##### DATA SHOWN #####
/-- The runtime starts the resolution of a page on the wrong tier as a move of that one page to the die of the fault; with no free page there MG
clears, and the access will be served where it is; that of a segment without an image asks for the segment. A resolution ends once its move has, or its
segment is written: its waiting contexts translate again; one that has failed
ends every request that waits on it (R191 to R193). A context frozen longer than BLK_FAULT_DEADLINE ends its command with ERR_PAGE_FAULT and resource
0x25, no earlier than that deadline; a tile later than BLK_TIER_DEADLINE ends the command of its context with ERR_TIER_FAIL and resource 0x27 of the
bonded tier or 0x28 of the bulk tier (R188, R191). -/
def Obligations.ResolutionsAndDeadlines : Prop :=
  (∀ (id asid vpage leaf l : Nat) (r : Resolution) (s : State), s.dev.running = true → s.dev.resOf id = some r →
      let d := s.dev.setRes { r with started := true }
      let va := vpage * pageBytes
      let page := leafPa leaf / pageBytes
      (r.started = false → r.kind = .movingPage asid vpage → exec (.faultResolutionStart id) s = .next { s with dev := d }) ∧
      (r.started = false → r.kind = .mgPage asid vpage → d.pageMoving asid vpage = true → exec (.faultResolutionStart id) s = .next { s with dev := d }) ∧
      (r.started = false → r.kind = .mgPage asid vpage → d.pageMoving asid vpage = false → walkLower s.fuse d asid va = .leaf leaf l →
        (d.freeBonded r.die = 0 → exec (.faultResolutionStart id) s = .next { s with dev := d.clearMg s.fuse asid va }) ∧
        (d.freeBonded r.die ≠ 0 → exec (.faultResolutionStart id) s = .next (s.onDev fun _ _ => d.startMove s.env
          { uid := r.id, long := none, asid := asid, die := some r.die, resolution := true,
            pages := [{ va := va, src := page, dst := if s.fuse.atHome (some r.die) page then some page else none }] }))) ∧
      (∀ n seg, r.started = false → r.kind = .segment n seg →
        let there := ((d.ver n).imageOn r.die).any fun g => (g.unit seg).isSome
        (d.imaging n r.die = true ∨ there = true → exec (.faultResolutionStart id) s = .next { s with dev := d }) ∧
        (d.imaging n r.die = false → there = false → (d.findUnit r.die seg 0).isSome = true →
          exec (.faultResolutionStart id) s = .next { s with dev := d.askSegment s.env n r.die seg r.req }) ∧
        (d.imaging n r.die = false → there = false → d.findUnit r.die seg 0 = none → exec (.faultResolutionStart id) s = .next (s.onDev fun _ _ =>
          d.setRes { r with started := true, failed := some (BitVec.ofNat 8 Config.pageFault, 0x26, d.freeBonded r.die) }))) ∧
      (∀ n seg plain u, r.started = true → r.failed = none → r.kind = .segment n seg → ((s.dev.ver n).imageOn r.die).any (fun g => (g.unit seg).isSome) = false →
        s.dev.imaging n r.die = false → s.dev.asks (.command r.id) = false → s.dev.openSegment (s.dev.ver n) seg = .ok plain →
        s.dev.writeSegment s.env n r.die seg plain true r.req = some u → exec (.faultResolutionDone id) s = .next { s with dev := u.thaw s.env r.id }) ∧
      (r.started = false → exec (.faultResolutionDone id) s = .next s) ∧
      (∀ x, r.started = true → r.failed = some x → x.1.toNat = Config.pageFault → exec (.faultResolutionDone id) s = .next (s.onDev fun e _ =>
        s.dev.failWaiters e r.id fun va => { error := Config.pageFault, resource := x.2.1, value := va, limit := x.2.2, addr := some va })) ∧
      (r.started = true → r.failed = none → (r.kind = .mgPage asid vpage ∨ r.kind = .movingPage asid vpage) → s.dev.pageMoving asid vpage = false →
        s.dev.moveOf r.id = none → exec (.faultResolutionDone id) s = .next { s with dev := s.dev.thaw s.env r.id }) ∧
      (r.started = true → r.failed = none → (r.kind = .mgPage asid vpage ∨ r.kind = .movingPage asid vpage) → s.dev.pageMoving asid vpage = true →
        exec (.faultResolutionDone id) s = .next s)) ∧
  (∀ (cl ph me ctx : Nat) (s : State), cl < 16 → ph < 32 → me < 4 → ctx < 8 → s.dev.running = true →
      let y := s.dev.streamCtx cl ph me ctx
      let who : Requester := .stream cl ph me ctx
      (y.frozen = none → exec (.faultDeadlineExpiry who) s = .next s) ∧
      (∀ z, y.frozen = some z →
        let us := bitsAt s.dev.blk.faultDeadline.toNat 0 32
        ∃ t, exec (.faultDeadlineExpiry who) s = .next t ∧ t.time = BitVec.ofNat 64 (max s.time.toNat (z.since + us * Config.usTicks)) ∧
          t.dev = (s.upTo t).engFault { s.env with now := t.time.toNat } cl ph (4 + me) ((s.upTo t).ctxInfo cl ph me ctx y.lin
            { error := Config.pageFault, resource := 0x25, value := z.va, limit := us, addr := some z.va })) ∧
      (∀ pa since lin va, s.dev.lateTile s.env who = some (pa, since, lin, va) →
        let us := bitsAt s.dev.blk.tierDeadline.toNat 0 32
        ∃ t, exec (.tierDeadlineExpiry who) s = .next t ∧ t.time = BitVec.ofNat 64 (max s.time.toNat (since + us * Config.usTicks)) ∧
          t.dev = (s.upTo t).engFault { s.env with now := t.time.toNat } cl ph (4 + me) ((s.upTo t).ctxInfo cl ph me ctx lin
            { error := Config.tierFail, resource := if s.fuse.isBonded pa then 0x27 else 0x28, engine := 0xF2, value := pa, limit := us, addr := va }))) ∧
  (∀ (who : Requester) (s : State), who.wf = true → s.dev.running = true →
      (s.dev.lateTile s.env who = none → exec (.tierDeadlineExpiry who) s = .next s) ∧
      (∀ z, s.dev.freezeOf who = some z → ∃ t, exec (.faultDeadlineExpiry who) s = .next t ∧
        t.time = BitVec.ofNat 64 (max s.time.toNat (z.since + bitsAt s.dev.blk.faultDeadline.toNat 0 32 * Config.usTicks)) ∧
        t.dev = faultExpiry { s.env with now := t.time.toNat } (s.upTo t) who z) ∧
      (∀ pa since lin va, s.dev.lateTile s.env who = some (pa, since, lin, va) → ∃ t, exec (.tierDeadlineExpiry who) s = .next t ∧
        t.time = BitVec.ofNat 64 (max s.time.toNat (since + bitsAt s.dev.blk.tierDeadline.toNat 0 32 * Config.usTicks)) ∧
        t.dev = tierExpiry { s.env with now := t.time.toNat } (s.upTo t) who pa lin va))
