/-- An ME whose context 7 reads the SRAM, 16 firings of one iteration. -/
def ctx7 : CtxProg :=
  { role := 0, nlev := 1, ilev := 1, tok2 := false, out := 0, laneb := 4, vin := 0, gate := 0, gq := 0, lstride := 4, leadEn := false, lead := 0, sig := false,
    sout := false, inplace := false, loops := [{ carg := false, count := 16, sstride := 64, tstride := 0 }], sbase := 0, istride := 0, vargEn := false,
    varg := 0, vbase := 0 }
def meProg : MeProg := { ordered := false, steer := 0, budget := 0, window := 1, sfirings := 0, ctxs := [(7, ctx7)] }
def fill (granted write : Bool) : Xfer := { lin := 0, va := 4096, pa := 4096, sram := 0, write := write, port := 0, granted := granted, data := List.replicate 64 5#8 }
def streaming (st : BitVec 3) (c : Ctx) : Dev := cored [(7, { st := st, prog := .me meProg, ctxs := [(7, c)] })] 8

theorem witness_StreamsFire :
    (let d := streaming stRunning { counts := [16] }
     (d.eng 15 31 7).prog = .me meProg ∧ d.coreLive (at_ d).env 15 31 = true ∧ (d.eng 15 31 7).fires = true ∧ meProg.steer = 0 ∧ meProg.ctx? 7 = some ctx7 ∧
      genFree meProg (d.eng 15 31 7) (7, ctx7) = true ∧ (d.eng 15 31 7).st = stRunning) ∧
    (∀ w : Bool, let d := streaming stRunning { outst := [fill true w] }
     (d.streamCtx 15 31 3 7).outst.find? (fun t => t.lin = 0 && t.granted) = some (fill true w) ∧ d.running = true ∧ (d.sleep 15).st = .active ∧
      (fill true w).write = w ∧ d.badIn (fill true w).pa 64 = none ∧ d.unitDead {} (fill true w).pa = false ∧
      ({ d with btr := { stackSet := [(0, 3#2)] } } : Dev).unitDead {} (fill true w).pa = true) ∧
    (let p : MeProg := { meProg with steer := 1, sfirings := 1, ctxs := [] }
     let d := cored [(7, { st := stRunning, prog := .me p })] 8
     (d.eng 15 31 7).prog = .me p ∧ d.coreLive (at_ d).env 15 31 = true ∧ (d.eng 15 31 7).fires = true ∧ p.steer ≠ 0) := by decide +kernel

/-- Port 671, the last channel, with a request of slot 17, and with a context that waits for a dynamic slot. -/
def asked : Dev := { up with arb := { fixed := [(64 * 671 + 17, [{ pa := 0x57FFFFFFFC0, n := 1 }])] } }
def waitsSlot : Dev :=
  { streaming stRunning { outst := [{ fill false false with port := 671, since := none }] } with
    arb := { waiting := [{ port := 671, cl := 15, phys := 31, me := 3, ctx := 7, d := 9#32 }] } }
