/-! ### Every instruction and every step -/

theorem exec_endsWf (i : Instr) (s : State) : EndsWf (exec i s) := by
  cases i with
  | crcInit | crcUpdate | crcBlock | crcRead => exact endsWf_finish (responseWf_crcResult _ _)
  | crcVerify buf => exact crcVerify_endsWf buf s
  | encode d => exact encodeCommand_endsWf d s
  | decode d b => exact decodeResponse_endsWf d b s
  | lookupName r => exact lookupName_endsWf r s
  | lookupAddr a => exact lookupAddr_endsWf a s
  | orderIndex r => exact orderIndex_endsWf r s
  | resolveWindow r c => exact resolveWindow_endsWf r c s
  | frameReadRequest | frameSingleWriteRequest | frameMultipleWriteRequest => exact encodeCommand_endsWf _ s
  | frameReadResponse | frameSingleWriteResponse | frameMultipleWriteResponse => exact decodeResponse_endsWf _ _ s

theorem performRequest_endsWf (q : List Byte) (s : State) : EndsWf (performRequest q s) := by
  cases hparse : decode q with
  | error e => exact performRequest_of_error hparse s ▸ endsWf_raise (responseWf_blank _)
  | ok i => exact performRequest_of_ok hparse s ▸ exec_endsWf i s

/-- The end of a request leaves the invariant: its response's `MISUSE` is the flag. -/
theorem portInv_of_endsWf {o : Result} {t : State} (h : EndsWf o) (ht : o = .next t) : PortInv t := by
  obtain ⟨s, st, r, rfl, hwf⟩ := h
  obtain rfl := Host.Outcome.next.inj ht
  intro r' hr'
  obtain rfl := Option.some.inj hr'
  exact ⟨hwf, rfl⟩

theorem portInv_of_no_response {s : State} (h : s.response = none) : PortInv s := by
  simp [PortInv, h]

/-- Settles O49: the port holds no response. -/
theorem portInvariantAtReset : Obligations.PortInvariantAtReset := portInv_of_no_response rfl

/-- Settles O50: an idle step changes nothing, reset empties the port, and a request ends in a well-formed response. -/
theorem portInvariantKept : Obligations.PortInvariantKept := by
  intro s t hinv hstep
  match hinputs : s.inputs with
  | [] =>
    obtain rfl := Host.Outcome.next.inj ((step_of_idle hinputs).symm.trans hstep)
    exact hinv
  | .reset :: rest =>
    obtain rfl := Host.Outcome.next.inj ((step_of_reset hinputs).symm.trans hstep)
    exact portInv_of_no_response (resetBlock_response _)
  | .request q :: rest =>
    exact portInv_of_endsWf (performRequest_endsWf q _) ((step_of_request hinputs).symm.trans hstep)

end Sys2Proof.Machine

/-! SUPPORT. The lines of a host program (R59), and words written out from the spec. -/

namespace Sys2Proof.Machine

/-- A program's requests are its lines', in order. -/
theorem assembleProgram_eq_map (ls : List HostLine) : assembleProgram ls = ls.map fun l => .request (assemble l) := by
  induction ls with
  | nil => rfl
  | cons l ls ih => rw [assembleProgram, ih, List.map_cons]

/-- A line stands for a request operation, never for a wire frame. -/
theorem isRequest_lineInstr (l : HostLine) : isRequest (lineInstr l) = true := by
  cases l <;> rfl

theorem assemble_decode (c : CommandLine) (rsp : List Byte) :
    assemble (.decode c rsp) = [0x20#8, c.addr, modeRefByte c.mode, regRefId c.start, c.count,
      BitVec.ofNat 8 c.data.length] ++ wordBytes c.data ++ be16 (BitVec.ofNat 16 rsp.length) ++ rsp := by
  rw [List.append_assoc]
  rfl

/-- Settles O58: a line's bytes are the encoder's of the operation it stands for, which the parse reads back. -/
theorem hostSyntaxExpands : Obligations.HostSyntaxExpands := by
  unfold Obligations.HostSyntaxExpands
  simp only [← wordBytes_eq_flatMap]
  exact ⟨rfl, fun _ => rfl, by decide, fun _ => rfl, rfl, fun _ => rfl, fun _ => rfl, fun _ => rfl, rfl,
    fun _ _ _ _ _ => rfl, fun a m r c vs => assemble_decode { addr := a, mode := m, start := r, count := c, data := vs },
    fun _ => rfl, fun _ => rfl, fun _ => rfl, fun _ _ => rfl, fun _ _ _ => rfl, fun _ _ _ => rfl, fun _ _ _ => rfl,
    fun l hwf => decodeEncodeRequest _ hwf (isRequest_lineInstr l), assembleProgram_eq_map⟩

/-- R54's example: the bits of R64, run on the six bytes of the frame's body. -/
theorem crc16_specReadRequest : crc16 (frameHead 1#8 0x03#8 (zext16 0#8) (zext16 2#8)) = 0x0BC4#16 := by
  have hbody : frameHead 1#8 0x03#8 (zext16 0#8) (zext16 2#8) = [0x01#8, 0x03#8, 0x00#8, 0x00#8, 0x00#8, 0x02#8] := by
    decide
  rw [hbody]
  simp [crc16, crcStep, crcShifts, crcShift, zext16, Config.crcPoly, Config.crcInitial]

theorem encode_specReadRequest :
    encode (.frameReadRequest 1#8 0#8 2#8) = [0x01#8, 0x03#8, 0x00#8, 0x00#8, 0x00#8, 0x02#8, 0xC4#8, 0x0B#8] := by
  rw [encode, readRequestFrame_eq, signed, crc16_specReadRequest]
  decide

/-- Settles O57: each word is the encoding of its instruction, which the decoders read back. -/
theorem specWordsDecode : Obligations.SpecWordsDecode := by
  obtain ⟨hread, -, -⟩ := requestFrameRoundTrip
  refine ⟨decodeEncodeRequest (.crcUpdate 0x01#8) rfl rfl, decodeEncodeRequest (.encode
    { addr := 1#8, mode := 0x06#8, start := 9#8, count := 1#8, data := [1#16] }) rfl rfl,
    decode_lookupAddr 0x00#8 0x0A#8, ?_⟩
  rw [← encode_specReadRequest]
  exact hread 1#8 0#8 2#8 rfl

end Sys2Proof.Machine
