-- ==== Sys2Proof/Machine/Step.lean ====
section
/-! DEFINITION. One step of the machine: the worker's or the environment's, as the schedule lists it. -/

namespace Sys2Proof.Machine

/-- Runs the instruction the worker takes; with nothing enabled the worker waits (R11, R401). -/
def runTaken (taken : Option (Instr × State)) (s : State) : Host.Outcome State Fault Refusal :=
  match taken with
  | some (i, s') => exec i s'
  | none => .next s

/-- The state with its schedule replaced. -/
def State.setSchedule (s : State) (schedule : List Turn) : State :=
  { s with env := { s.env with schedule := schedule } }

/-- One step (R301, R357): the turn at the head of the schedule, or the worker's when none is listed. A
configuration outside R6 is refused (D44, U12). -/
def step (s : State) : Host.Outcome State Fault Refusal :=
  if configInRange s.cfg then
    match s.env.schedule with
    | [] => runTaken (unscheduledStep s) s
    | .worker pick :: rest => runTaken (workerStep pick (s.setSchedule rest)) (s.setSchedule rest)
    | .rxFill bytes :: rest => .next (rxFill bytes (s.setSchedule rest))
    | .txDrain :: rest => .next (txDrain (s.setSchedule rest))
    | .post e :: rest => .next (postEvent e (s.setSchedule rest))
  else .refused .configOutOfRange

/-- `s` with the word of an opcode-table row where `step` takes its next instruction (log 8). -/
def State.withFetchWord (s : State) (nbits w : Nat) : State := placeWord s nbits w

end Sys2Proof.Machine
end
#####
ABOUT THIS TASK: Find "ends every request" in the entries above and copy that whole line exactly, then each line after it through the line that contains "0x25, no earlier".

TASK ANSWER:
ends every request that waits on it (R191 to R193). A context frozen longer than BLK_FAULT_DEADLINE ends its command with ERR_PAGE_FAULT and resource
0x25, no earlier than that deadline; a tile later than BLK_TIER_DEADLINE ends the command of its context with ERR_TIER_FAIL and resource 0x27 of the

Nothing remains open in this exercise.